Got some Mutant Mass and its got a nice blend of proteins, sugars and carbs but I think it's breakdown is only best PWO... a nice 1000 cal hit with some fast n slow gi sugars n carbs?

Is my theory right or am I way off mark here.

I want to minimise fat gain, happy to lose the abs for a bit but DO NOT want to swap it for a belly which is what I've always had.


----------



## Greg89 (Apr 19, 2010)

Stick to carbtiming / carb backloading mate, just up the cals compared to your cut. Using that method has been the only time i've managed to properly gain weight with minimal fat gain - every other bulk has been a pretty bad ratio of fat/muscle gain even eating clean.

Minimal carbs for all your preworkout meals but still get a decent amount of cals, then a huge amount of carbs postworkout.

Snacking on peanut butter through the day ontop of your usual meals will help get the lowcarb cals in. I doubt u need any advice on the postworkout carbs

The only thing u will have to experiment with is how to eat on nonlifting days.. A lot of people still eat a decent amount of carbs at the postworkout sort of time if theyre bulking but personally that didnt work well for me so I stuck to low carbs all day on nonlifting days, but making sure the cals are still there


----------



## cudsyaj (Jul 5, 2011)

Greg89 said:


> Stick to carbtiming / carb backloading mate, just up the cals compared to your cut. Using that method has been the only time i've managed to properly gain weight with minimal fat gain - every other bulk has been a pretty bad ratio of fat/muscle gain even eating clean.
> 
> Minimal carbs for all your preworkout meals but still get a decent amount of cals, then a huge amount of carbs postworkout.
> 
> ...


Ok, funny you say that as I was kinda thinking the same but wanting some ides/experience and clarity on it from other people.

So maybe stick to low carbs on non-training days and all carbs PWO only. Maybe +250cals on non-training days and +500cals after weights - just a starting point. That makes logic right??

The body is most acceptable to carbs and nutrients PWO anyway right??


----------



## Greg89 (Apr 19, 2010)

cudsyaj said:


> Ok, funny you say that as I was kinda thinking the same but wanting some ides/experience and clarity on it from other people.
> 
> So maybe stick to low carbs on non-training days and all carbs PWO only. Maybe +250cals on non-training days and +500cals after weights - just a starting point. That makes logic right??
> 
> The body is most acceptable to carbs and nutrients PWO anyway right??


For me personally its the best way to gain weight whilst minimising fat gain.. 100% best results ive had in years of training.

Pretty much what you said yeh... A simple way of looking at it is to make sure nearly all carbs you eat follow a heavy weight lifting session. The rest of the time (all meals preworkout/ non lifting days) should have minimal carbs.
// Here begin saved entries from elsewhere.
/-! ### modTw -/

@[simp] theorem modTw_beat (f : TwoWire → TwoWire) : (s.modTw f).beat = s.beat := rfl
@[simp] theorem modTw_phases (f : TwoWire → TwoWire) : (s.modTw f).phases = s.phases := rfl
@[simp] theorem modTw_chans (f : TwoWire → TwoWire) : (s.modTw f).chans = s.chans := rfl
@[simp] theorem modTw_groups (f : TwoWire → TwoWire) : (s.modTw f).groups = s.groups := rfl
@[simp] theorem modTw_lane (f : TwoWire → TwoWire) : (s.modTw f).lane = s.lane := rfl
@[simp] theorem modTw_gov (f : TwoWire → TwoWire) : (s.modTw f).gov = s.gov := rfl
@[simp] theorem modTw_met (f : TwoWire → TwoWire) : (s.modTw f).met = s.met := rfl
@[simp] theorem modTw_store (f : TwoWire → TwoWire) : (s.modTw f).store = s.store := rfl
@[simp] theorem modTw_host (f : TwoWire → TwoWire) : (s.modTw f).host = s.host := rfl
@[simp] theorem modTw_tel (f : TwoWire → TwoWire) : (s.modTw f).tel = s.tel := rfl
@[simp] theorem modTw_dom (f : TwoWire → TwoWire) : (s.modTw f).dom = s.dom := rfl
@[simp] theorem modTw_links (f : TwoWire → TwoWire) : (s.modTw f).links = s.links := rfl
@[simp] theorem modTw_hold (f : TwoWire → TwoWire) : (s.modTw f).hold = s.hold := rfl
@[simp] theorem modTw_saves (f : TwoWire → TwoWire) : (s.modTw f).saves = s.saves := rfl
@[simp] theorem modTw_rtc (f : TwoWire → TwoWire) : (s.modTw f).rtc = s.rtc := rfl
@[simp] theorem modTw_seq (f : TwoWire → TwoWire) : (s.modTw f).seq = s.seq := rfl
@[simp] theorem modTw_dev (f : TwoWire → TwoWire) : (s.modTw f).dev = s.dev := rfl
@[simp] theorem modTw_flt (f : TwoWire → TwoWire) : (s.modTw f).flt = s.flt := rfl
@[simp] theorem modTw_ic (f : TwoWire → TwoWire) : (s.modTw f).ic = s.ic := rfl
@[simp] theorem modTw_wdt (f : TwoWire → TwoWire) : (s.modTw f).wdt = s.wdt := rfl
@[simp] theorem modTw_sec (f : TwoWire → TwoWire) : (s.modTw f).sec = s.sec := rfl
@[simp] theorem modTw_tw (f : TwoWire → TwoWire) : (s.modTw f).tw = f s.tw := rfl
@[simp] theorem modTw_log (f : TwoWire → TwoWire) : (s.modTw f).log = s.log := rfl
@[simp] theorem modTw_freeCount (f : TwoWire → TwoWire) : (s.modTw f).freeCount = s.freeCount := rfl
@[simp] theorem modTw_outbox (f : TwoWire → TwoWire) : (s.modTw f).outbox = s.outbox := rfl
@[simp] theorem modTw_pending (f : TwoWire → TwoWire) : (s.modTw f).pending = s.pending := rfl

/-! ### modMet -/

@[simp] theorem modMet_beat (f : Met → Met) : (s.modMet f).beat = s.beat := rfl
@[simp] theorem modMet_phases (f : Met → Met) : (s.modMet f).phases = s.phases := rfl
@[simp] theorem modMet_chans (f : Met → Met) : (s.modMet f).chans = s.chans := rfl
@[simp] theorem modMet_groups (f : Met → Met) : (s.modMet f).groups = s.groups := rfl
@[simp] theorem modMet_lane (f : Met → Met) : (s.modMet f).lane = s.lane := rfl
@[simp] theorem modMet_gov (f : Met → Met) : (s.modMet f).gov = s.gov := rfl
@[simp] theorem modMet_met (f : Met → Met) : (s.modMet f).met = f s.met := rfl
@[simp] theorem modMet_store (f : Met → Met) : (s.modMet f).store = s.store := rfl
@[simp] theorem modMet_host (f : Met → Met) : (s.modMet f).host = s.host := rfl
@[simp] theorem modMet_tel (f : Met → Met) : (s.modMet f).tel = s.tel := rfl
@[simp] theorem modMet_dom (f : Met → Met) : (s.modMet f).dom = s.dom := rfl
@[simp] theorem modMet_links (f : Met → Met) : (s.modMet f).links = s.links := rfl
@[simp] theorem modMet_hold (f : Met → Met) : (s.modMet f).hold = s.hold := rfl
@[simp] theorem modMet_saves (f : Met → Met) : (s.modMet f).saves = s.saves := rfl
@[simp] theorem modMet_rtc (f : Met → Met) : (s.modMet f).rtc = s.rtc := rfl
@[simp] theorem modMet_seq (f : Met → Met) : (s.modMet f).seq = s.seq := rfl
@[simp] theorem modMet_dev (f : Met → Met) : (s.modMet f).dev = s.dev := rfl
@[simp] theorem modMet_flt (f : Met → Met) : (s.modMet f).flt = s.flt := rfl
@[simp] theorem modMet_ic (f : Met → Met) : (s.modMet f).ic = s.ic := rfl
@[simp] theorem modMet_wdt (f : Met → Met) : (s.modMet f).wdt = s.wdt := rfl
@[simp] theorem modMet_sec (f : Met → Met) : (s.modMet f).sec = s.sec := rfl
@[simp] theorem modMet_tw (f : Met → Met) : (s.modMet f).tw = s.tw := rfl
@[simp] theorem modMet_log (f : Met → Met) : (s.modMet f).log = s.log := rfl
@[simp] theorem modMet_freeCount (f : Met → Met) : (s.modMet f).freeCount = s.freeCount := rfl
@[simp] theorem modMet_outbox (f : Met → Met) : (s.modMet f).outbox = s.outbox := rfl
@[simp] theorem modMet_pending (f : Met → Met) : (s.modMet f).pending = s.pending := rfl

/-! ### modStore -/

@[simp] theorem modStore_beat (f : Store → Store) : (s.modStore f).beat = s.beat := rfl
@[simp] theorem modStore_phases (f : Store → Store) : (s.modStore f).phases = s.phases := rfl
@[simp] theorem modStore_chans (f : Store → Store) : (s.modStore f).chans = s.chans := rfl
@[simp] theorem modStore_groups (f : Store → Store) : (s.modStore f).groups = s.groups := rfl
@[simp] theorem modStore_lane (f : Store → Store) : (s.modStore f).lane = s.lane := rfl
@[simp] theorem modStore_gov (f : Store → Store) : (s.modStore f).gov = s.gov := rfl
@[simp] theorem modStore_met (f : Store → Store) : (s.modStore f).met = s.met := rfl
@[simp] theorem modStore_store (f : Store → Store) : (s.modStore f).store = f s.store := rfl
@[simp] theorem modStore_host (f : Store → Store) : (s.modStore f).host = s.host := rfl
@[simp] theorem modStore_tel (f : Store → Store) : (s.modStore f).tel = s.tel := rfl
@[simp] theorem modStore_dom (f : Store → Store) : (s.modStore f).dom = s.dom := rfl
@[simp] theorem modStore_links (f : Store → Store) : (s.modStore f).links = s.links := rfl
@[simp] theorem modStore_hold (f : Store → Store) : (s.modStore f).hold = s.hold := rfl
@[simp] theorem modStore_saves (f : Store → Store) : (s.modStore f).saves = s.saves := rfl
@[simp] theorem modStore_rtc (f : Store → Store) : (s.modStore f).rtc = s.rtc := rfl
@[simp] theorem modStore_seq (f : Store → Store) : (s.modStore f).seq = s.seq := rfl
@[simp] theorem modStore_dev (f : Store → Store) : (s.modStore f).dev = s.dev := rfl
@[simp] theorem modStore_flt (f : Store → Store) : (s.modStore f).flt = s.flt := rfl
@[simp] theorem modStore_ic (f : Store → Store) : (s.modStore f).ic = s.ic := rfl
@[simp] theorem modStore_wdt (f : Store → Store) : (s.modStore f).wdt = s.wdt := rfl
@[simp] theorem modStore_sec (f : Store → Store) : (s.modStore f).sec = s.sec := rfl
@[simp] theorem modStore_tw (f : Store → Store) : (s.modStore f).tw = s.tw := rfl
@[simp] theorem modStore_log (f : Store → Store) : (s.modStore f).log = s.log := rfl
@[simp] theorem modStore_freeCount (f : Store → Store) : (s.modStore f).freeCount = s.freeCount := rfl
@[simp] theorem modStore_outbox (f : Store → Store) : (s.modStore f).outbox = s.outbox := rfl
@[simp] theorem modStore_pending (f : Store → Store) : (s.modStore f).pending = s.pending := rfl

/-! ### modTel -/

@[simp] theorem modTel_beat (f : Telem → Telem) : (s.modTel f).beat = s.beat := rfl
@[simp] theorem modTel_phases (f : Telem → Telem) : (s.modTel f).phases = s.phases := rfl
@[simp] theorem modTel_chans (f : Telem → Telem) : (s.modTel f).chans = s.chans := rfl
@[simp] theorem modTel_groups (f : Telem → Telem) : (s.modTel f).groups = s.groups := rfl
@[simp] theorem modTel_lane (f : Telem → Telem) : (s.modTel f).lane = s.lane := rfl
@[simp] theorem modTel_gov (f : Telem → Telem) : (s.modTel f).gov = s.gov := rfl
@[simp] theorem modTel_met (f : Telem → Telem) : (s.modTel f).met = s.met := rfl
@[simp] theorem modTel_store (f : Telem → Telem) : (s.modTel f).store = s.store := rfl
@[simp] theorem modTel_host (f : Telem → Telem) : (s.modTel f).host = s.host := rfl
@[simp] theorem modTel_tel (f : Telem → Telem) : (s.modTel f).tel = f s.tel := rfl
@[simp] theorem modTel_dom (f : Telem → Telem) : (s.modTel f).dom = s.dom := rfl
@[simp] theorem modTel_links (f : Telem → Telem) : (s.modTel f).links = s.links := rfl
@[simp] theorem modTel_hold (f : Telem → Telem) : (s.modTel f).hold = s.hold := rfl
@[simp] theorem modTel_saves (f : Telem → Telem) : (s.modTel f).saves = s.saves := rfl
@[simp] theorem modTel_rtc (f : Telem → Telem) : (s.modTel f).rtc = s.rtc := rfl
@[simp] theorem modTel_seq (f : Telem → Telem) : (s.modTel f).seq = s.seq := rfl
@[simp] theorem modTel_dev (f : Telem → Telem) : (s.modTel f).dev = s.dev := rfl
@[simp] theorem modTel_flt (f : Telem → Telem) : (s.modTel f).flt = s.flt := rfl
@[simp] theorem modTel_ic (f : Telem → Telem) : (s.modTel f).ic = s.ic := rfl
@[simp] theorem modTel_wdt (f : Telem → Telem) : (s.modTel f).wdt = s.wdt := rfl
@[simp] theorem modTel_sec (f : Telem → Telem) : (s.modTel f).sec = s.sec := rfl
@[simp] theorem modTel_tw (f : Telem → Telem) : (s.modTel f).tw = s.tw := rfl
@[simp] theorem modTel_log (f : Telem → Telem) : (s.modTel f).log = s.log := rfl
@[simp] theorem modTel_freeCount (f : Telem → Telem) : (s.modTel f).freeCount = s.freeCount := rfl
@[simp] theorem modTel_outbox (f : Telem → Telem) : (s.modTel f).outbox = s.outbox := rfl
@[simp] theorem modTel_pending (f : Telem → Telem) : (s.modTel f).pending = s.pending := rfl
Like i said, some people still eat carbs on nonlifting days if theyre bulking but it didnt work too well for me.

Just make sure you're still getting enough calories in though - thats where i love peanut butter to keep the lowcarb parts of the day still high enough in cals. If u want to use the gainer, immediately postworkout would be the best.


----------



## cudsyaj (Jul 5, 2011)

Greg89 said:


> For me personally its the best way to gain weight whilst minimising fat gain.. 100% best results ive had in years of training.
> 
> Pretty much what you said yeh... A simple way of looking at it is to make sure nearly all carbs you eat follow a heavy weight lifting session. The rest of the time (all meals preworkout/ non lifting days) should have minimal carbs. Like i said, some people still eat carbs on nonlifting days if theyre bulking but it didnt work too well for me.
> 
> Just make sure you're still getting enough calories in though - thats where i love peanut butter to keep the lowcarb parts of the day still high enough in cals. If u want to use the gainer, immediately postworkout would be the best.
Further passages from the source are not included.